Arachnorak & Forest Goblins

Haven’t posted for a while but have been busy painting.   This is an effort to get all the recent paint jobs up on the website.  

Approximately a year after the my wife purchased it for my wedding anniversary (another plastic year) I finished my largest and most expensive warhammer miniature.  At only a year old this is pretty quick work on my part.

I decided to go with the web slinger (catapult) because, well it looked the coolest I thought.  I put the shaman on the little tower and painted it separately as I had the pieces left over.

The Spider itself was done building up from a doombull brown to wazdaka red and then lots of black (army painter dark), brown (army painter strong) and red (carroburg crimson) washes with the odd red and black dry brushes to get the effect.  I think this worked out pretty well.

When it came to painting the goblins, webs, feathers, wood, I started to get a little bored.  It perhaps doesn’t look like it but there is a ton of detail in there and I kept finding bits I’d missed or weren’t done well.  It was hard to quantify progress after an evenings (2-3 hours) work.  Partly an issue with my slow painting but nevertheless I was very pleased when I finished it.

The base has some agrellan earth providing the crackled dirt in the corner.  There is quite a lot of detail on the wood logs that hold up the spiders back legs and of course the literal handful of mini spiders.  I also made a couple of puddles (under the spider and pretty much impossible to see in the photo) from layering up pva glue and black, green and brown washes.  Turned out not to bad, hard to get rid of all the bubbles, takes a long time (layer at a time) to get the depth and you need to be careful with the washes as they can haze the pva.

Arachnorak

Forest Goblin Shaman

Green Knight

In 1996 Games Workshop released 5th Edition Warhammer and with it they re-released the Bretonnian army.  As a young University student at the time the government was good enough to provide me a loan to cover living costs.  Like most people I decided that I could probably live on 2 minute noodles and cheap sausages whilst putting that loan to better use.  In my case I cleverly invested that money in Warhammer and in 1996 that involved buying a Bretonnian army, which was possibly my first choice when I started warhammer but since they had no models I chose Wood Elves instead.  It was then that I bought the Green Knight.  At the time possibly warhammers most beautifully sculpted model.  The fact it’s still hanging around as a fine cast is I think testament to this.

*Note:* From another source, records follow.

-- ==== Sys2Proof/Safety.lean ====
section
/-! DEFINITION. The terms the statements use: the machine's invariant (R7, R19, R28), ended and successful runs (R103,
R117), and what an instruction leaves unchanged. -/

namespace Sys2Proof.Machine

/-- What holds between steps (R28): the cursor in [0, MEM_CAP]; the ranges of R7; and of the model's memory list: the
canonical form, and every listed address below MEM_CAP (R20, R44). -/
abbrev State.Inv (s : State) : Prop :=
  s.sp ≤ s.memCap ∧ s.memCap < 2 ^ 64 ∧ s.prog.length < 2 ^ 64 ∧ s.mem.wf = true ∧ ∀ c ∈ s.mem, c.1 < s.memCap

/-- The run has ended (R117). -/
abbrev State.ended (s : State) : Prop := s.runState ≠ .running

/-- The run has ended and the host is told of success: Halted or EndOfInput, never Failed (R103, 93 U1). -/
abbrev State.succeeded (s : State) : Prop := hostResult s.runState = some .success

/-- The construction parameters and the stack cursor: what no instruction changes (R19, R25, R30). -/
def SameFixed (s t : State) : Prop := t.prog = s.prog ∧ t.memCap = s.memCap ∧ t.sp = s.sp

/-- Every byte of memory reads as before. -/
def SameBytes (s t : State) : Prop := ∀ a, t.byteAt a = s.byteAt a

/-- Every byte outside the `n` bytes from `a` reads as before. -/
def SameBytesOutside (a n : Nat) (s t : State) : Prop := ∀ b, (b < a ∨ a + n ≤ b) → t.byteAt b = s.byteAt b

/-- Every slot of the register file holds what it held, `x[15]` among them. -/
def SameRegs (s t : State) : Prop := ∀ r, t.x r = s.x r

/-- Every slot but `d` holds what it held, `x[15]` among them unless it is `d`. -/
def SameRegsBut (d : RegId) (s t : State) : Prop := ∀ r, r ≠ d → t.x r = s.x r

/-- The two states differ in nothing but the unobservable slot `x[15]` and the stack cursor (R11, R19, R49). -/
def EqualButHidden (s t : State) : Prop :=
  (∀ r, r ≠ rNONE → t.x r = s.x r) ∧ t.pc = s.pc ∧ t.mem = s.mem ∧ t.runState = s.runState ∧ t.prog = s.prog ∧
    t.memCap = s.memCap

/-- An instruction that writes one register: `d` holds `v`, and every other slot, the program counter, the run state, every
byte of memory, the cursor and the parameters are as before. -/
def OnlyRegister (d : RegId) (v : Word) (s t : State) : Prop :=
  t.x d = v ∧ SameRegsBut d s t ∧ t.pc = s.pc ∧ t.runState = s.runState ∧ SameBytes s t ∧ SameFixed s t

/-- An instruction that stores `n` bytes from address `a`: nothing but those bytes may differ. -/
def OnlyBytes (a n : Nat) (s t : State) : Prop :=
  SameBytesOutside a n s t ∧ SameRegs s t ∧ t.pc = s.pc ∧ t.runState = s.runState ∧ SameFixed s t

/-- The machine is Running and the bytes `B0, B1, …` at `pc` are these (R50, R9 section 5.4). -/
def RunsBytes (s : State) (bs : List Byte) : Prop :=
  s.runState = .running ∧ ∀ k, k < bs.length → s.prog[s.pc.toNat + k]? = bs[k]?

/-- The step from this state decodes a `jmp`: the machine is Running and byte `70` stands at `pc` as a first byte, its target
whole behind it (R83, R107). -/
def DecodesJmp (s : State) : Prop :=
  s.runState = .running ∧ ∃ dest n, decode (s.prog.drop s.pc.toNat) = .ok (.jmp dest, n)

/-- `LE8(b0, …, b7)`, written out as R9 section 5.1 writes it. -/
def LE8 (b0 b1 b2 b3 b4 b5 b6 b7 : Byte) : Word :=
  BitVec.ofNat 64 (b0.toNat + b1.toNat * 2 ^ 8 + b2.toNat * 2 ^ 16 + b3.toNat * 2 ^ 24 + b4.toNat * 2 ^ 32 +
    b5.toNat * 2 ^ 40 + b6.toNat * 2 ^ 48 + b7.toNat * 2 ^ 56)

/-- The table of R64: the length of the instruction a first byte selects, none where it is unrecognized. -/
def tableLength (b0 : Byte) : Option Nat :=
  if b0 = 0x00 ∨ b0 = 0x10 ∨ b0 = 0x90 then some 1
  else if (0x20 ≤ b0 ∧ b0 ≤ 0x2F) ∨ (0x60 ≤ b0 ∧ b0 ≤ 0x63) ∨ b0 = 0xA0 ∨ b0 = 0xB0 then some 2
  else if (0x70 ≤ b0 ∧ b0 ≤ 0x7F) ∨ b0 = 0x80 then some 9
  else if b0 = 0x30 ∨ b0 = 0x40 ∨ b0 = 0x50 then some 10
  else none

/-- The "Writes (validated)" column of the table of R15: the register an instruction may write. -/
def destination : Instr → Option RegId
  | .halt => none
  | .nop => none
  | .rrmovq _ rB => some rB
  | .cmov1 _ _ => none
  | .cmov2 _ _ => none
  | .cmov3 _ _ => none
  | .cmov4 _ _ => none
  | .cmov5 _ _ => none
  | .cmov6 _ _ => none
  | .cmov7 _ _ => none
  | .cmov8 _ _ => none
  | .cmov9 _ _ => none
  | .cmov10 _ _ => none
  | .cmov11 _ _ => none
  | .cmov12 _ _ => none
  | .cmov13 _ _ => none
  | .cmov14 _ _ => none
  | .cmov15 _ _ => none
  | .irmovq _ rB => some rB
  | .rmmovq _ _ => none
  | .mrmovq _ rA => some rA
  | .addq _ rB => some rB
  | .subq _ rB => some rB
  | .andq _ rB => some rB
  | .xorq _ rB => some rB
  | .jmp _ => none
  | .j1 _ => none
  | .j2 _ => none
  | .j3 _ => none
  | .j4 _ => none
  | .j5 _ => none
  | .j6 _ => none
  | .j7 _ => none
  | .j8 _ => none
  | .j9 _ => none
  | .j10 _ => none
  | .j11 _ => none
  | .j12 _ => none
  | .j13 _ => none
  | .j14 _ => none
  | .j15 _ => none
  | .call _ => none
  | .ret => none
  | .pushq _ _ => none
  | .popq _ _ => none

end Sys2Proof.Machine
end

At any rate my flatmate at the time (Hans) cleaned the model and undercoated it in matt white citadel primer.  It then sat in my “waiting to paint” pile for what turns out to be twenty years.  Part of the reason for the long wait was the fact that I sold my bretonnians  before I painted any.  I kept the Green Knight because I liked it but I had little cause to paint it other than it’s artistic merit.

This is perhaps the real reason for taking so long to paint it.    I really wanted to do a good paint job and never really felt confident I could do that.  I like to try to replicate or approximate the GW paint schemes and there is a lot of free hand on the Green Knight.  Free hand is not one of my strengths.  This became evident when at the start of the year I gave it a go.  It was ok but I felt it did not do the miniature justice.  I restarted it several times but just couldn’t get the free hand right.  Eventually in disgust I tossed the model back in the cupboard.  Six months later I pulled it out again and decided that I need to finish it.  If I couldn’t free hand it I’d just paint it green and move on.

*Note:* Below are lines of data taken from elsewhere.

-- ==== Sys2Proof/Laws/PerInstr.lean ====
section
/-! SUPPORT. A fact about the encoding of every instruction, one lemma per constructor. -/

namespace Sys2Proof.Laws

/-- The first byte of an instruction's encoding is recognized, and the length its format declares is the length of the
encoding (R52, R64, R66). -/
def EncodedLength.Statement (i : Instr) : Prop :=
  ((encode i).head?.bind formatOf).map Format.length = some (encode i).length

theorem EncodedLength.halt : EncodedLength.Statement (.halt) := rfl
theorem EncodedLength.nop : EncodedLength.Statement (.nop) := rfl
theorem EncodedLength.rrmovq (rA : RegId) (rB : RegId) : EncodedLength.Statement (.rrmovq rA rB) := rfl
theorem EncodedLength.cmov1 (rA : RegId) (rB : RegId) : EncodedLength.Statement (.cmov1 rA rB) := rfl
theorem EncodedLength.cmov2 (rA : RegId) (rB : RegId) : EncodedLength.Statement (.cmov2 rA rB) := rfl
theorem EncodedLength.cmov3 (rA : RegId) (rB : RegId) : EncodedLength.Statement (.cmov3 rA rB) := rfl
theorem EncodedLength.cmov4 (rA : RegId) (rB : RegId) : EncodedLength.Statement (.cmov4 rA rB) := rfl
theorem EncodedLength.cmov5 (rA : RegId) (rB : RegId) : EncodedLength.Statement (.cmov5 rA rB) := rfl
theorem EncodedLength.cmov6 (rA : RegId) (rB : RegId) : EncodedLength.Statement (.cmov6 rA rB) := rfl
theorem EncodedLength.cmov7 (rA : RegId) (rB : RegId) : EncodedLength.Statement (.cmov7 rA rB) := rfl
theorem EncodedLength.cmov8 (rA : RegId) (rB : RegId) : EncodedLength.Statement (.cmov8 rA rB) := rfl
theorem EncodedLength.cmov9 (rA : RegId) (rB : RegId) : EncodedLength.Statement (.cmov9 rA rB) := rfl
theorem EncodedLength.cmov10 (rA : RegId) (rB : RegId) : EncodedLength.Statement (.cmov10 rA rB) := rfl
theorem EncodedLength.cmov11 (rA : RegId) (rB : RegId) : EncodedLength.Statement (.cmov11 rA rB) := rfl
theorem EncodedLength.cmov12 (rA : RegId) (rB : RegId) : EncodedLength.Statement (.cmov12 rA rB) := rfl
theorem EncodedLength.cmov13 (rA : RegId) (rB : RegId) : EncodedLength.Statement (.cmov13 rA rB) := rfl
theorem EncodedLength.cmov14 (rA : RegId) (rB : RegId) : EncodedLength.Statement (.cmov14 rA rB) := rfl
theorem EncodedLength.cmov15 (rA : RegId) (rB : RegId) : EncodedLength.Statement (.cmov15 rA rB) := rfl
theorem EncodedLength.irmovq (v : Word) (rB : RegId) : EncodedLength.Statement (.irmovq v rB) := rfl
theorem EncodedLength.rmmovq (rA : RegId) (p : Pointer) : EncodedLength.Statement (.rmmovq rA p) := rfl
theorem EncodedLength.mrmovq (p : Pointer) (rA : RegId) : EncodedLength.Statement (.mrmovq p rA) := rfl
theorem EncodedLength.addq (rA : RegId) (rB : RegId) : EncodedLength.Statement (.addq rA rB) := rfl
theorem EncodedLength.subq (rA : RegId) (rB : RegId) : EncodedLength.Statement (.subq rA rB) := rfl
theorem EncodedLength.andq (rA : RegId) (rB : RegId) : EncodedLength.Statement (.andq rA rB) := rfl
theorem EncodedLength.xorq (rA : RegId) (rB : RegId) : EncodedLength.Statement (.xorq rA rB) := rfl
theorem EncodedLength.jmp (dest : Word) : EncodedLength.Statement (.jmp dest) := rfl
theorem EncodedLength.j1 (dest : Word) : EncodedLength.Statement (.j1 dest) := rfl
theorem EncodedLength.j2 (dest : Word) : EncodedLength.Statement (.j2 dest) := rfl
theorem EncodedLength.j3 (dest : Word) : EncodedLength.Statement (.j3 dest) := rfl
theorem EncodedLength.j4 (dest : Word) : EncodedLength.Statement (.j4 dest) := rfl
theorem EncodedLength.j5 (dest : Word) : EncodedLength.Statement (.j5 dest) := rfl
theorem EncodedLength.j6 (dest : Word) : EncodedLength.Statement (.j6 dest) := rfl
theorem EncodedLength.j7 (dest : Word) : EncodedLength.Statement (.j7 dest) := rfl
theorem EncodedLength.j8 (dest : Word) : EncodedLength.Statement (.j8 dest) := rfl
theorem EncodedLength.j9 (dest : Word) : EncodedLength.Statement (.j9 dest) := rfl
theorem EncodedLength.j10 (dest : Word) : EncodedLength.Statement (.j10 dest) := rfl
theorem EncodedLength.j11 (dest : Word) : EncodedLength.Statement (.j11 dest) := rfl
theorem EncodedLength.j12 (dest : Word) : EncodedLength.Statement (.j12 dest) := rfl
theorem EncodedLength.j13 (dest : Word) : EncodedLength.Statement (.j13 dest) := rfl
theorem EncodedLength.j14 (dest : Word) : EncodedLength.Statement (.j14 dest) := rfl
theorem EncodedLength.j15 (dest : Word) : EncodedLength.Statement (.j15 dest) := rfl
theorem EncodedLength.call (dest : Word) : EncodedLength.Statement (.call dest) := rfl
theorem EncodedLength.ret : EncodedLength.Statement (.ret) := rfl
theorem EncodedLength.pushq (rA : RegId) (rB : RegId) : EncodedLength.Statement (.pushq rA rB) := rfl
theorem EncodedLength.popq (rA : RegId) (rB : RegId) : EncodedLength.Statement (.popq rA rB) := rfl

end Sys2Proof.Laws
end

This is the result.  All in all I think it turned out quite well despite the lack of free hand.  It is still one of my favourite models.

The Green KnightThe Green Knight

Wood Elf Glade Guard (Archers)

These are twelve of the twenty four archers you get in a wood elf battalion box.  They’re from a second hand battalion box that was purchased so long ago I’ve forgotten.  The box was pretty much as new except that all the sprues had been spray painted matt black.  I prefer to clean and assemble the minatures before spraying them and this was a good reminder as to why.  The mould lines were sprayed over making them difficult to see.  The parts of the model that needed to be glued were covered in paint making them poor surfaces to fix and thus needed to be scraped.  The minatures still needed to be clipped from the sprues and then cleaned up.  All of which meant that most of the paint needed to be scraped off.

Anyway painted the cavalry and the dryads a long time ago (see previous blog posts).  I was going to do all twenty four but just couldn’t bring myself to bite off so many and ended up doing only half of them.  My own colour scheme, not totally convinced by it which is why I almost always follow Games Workshop colour scheme.  They do rank up a little better than they are in the picture although I’ve had to number them because they do rank up only one way.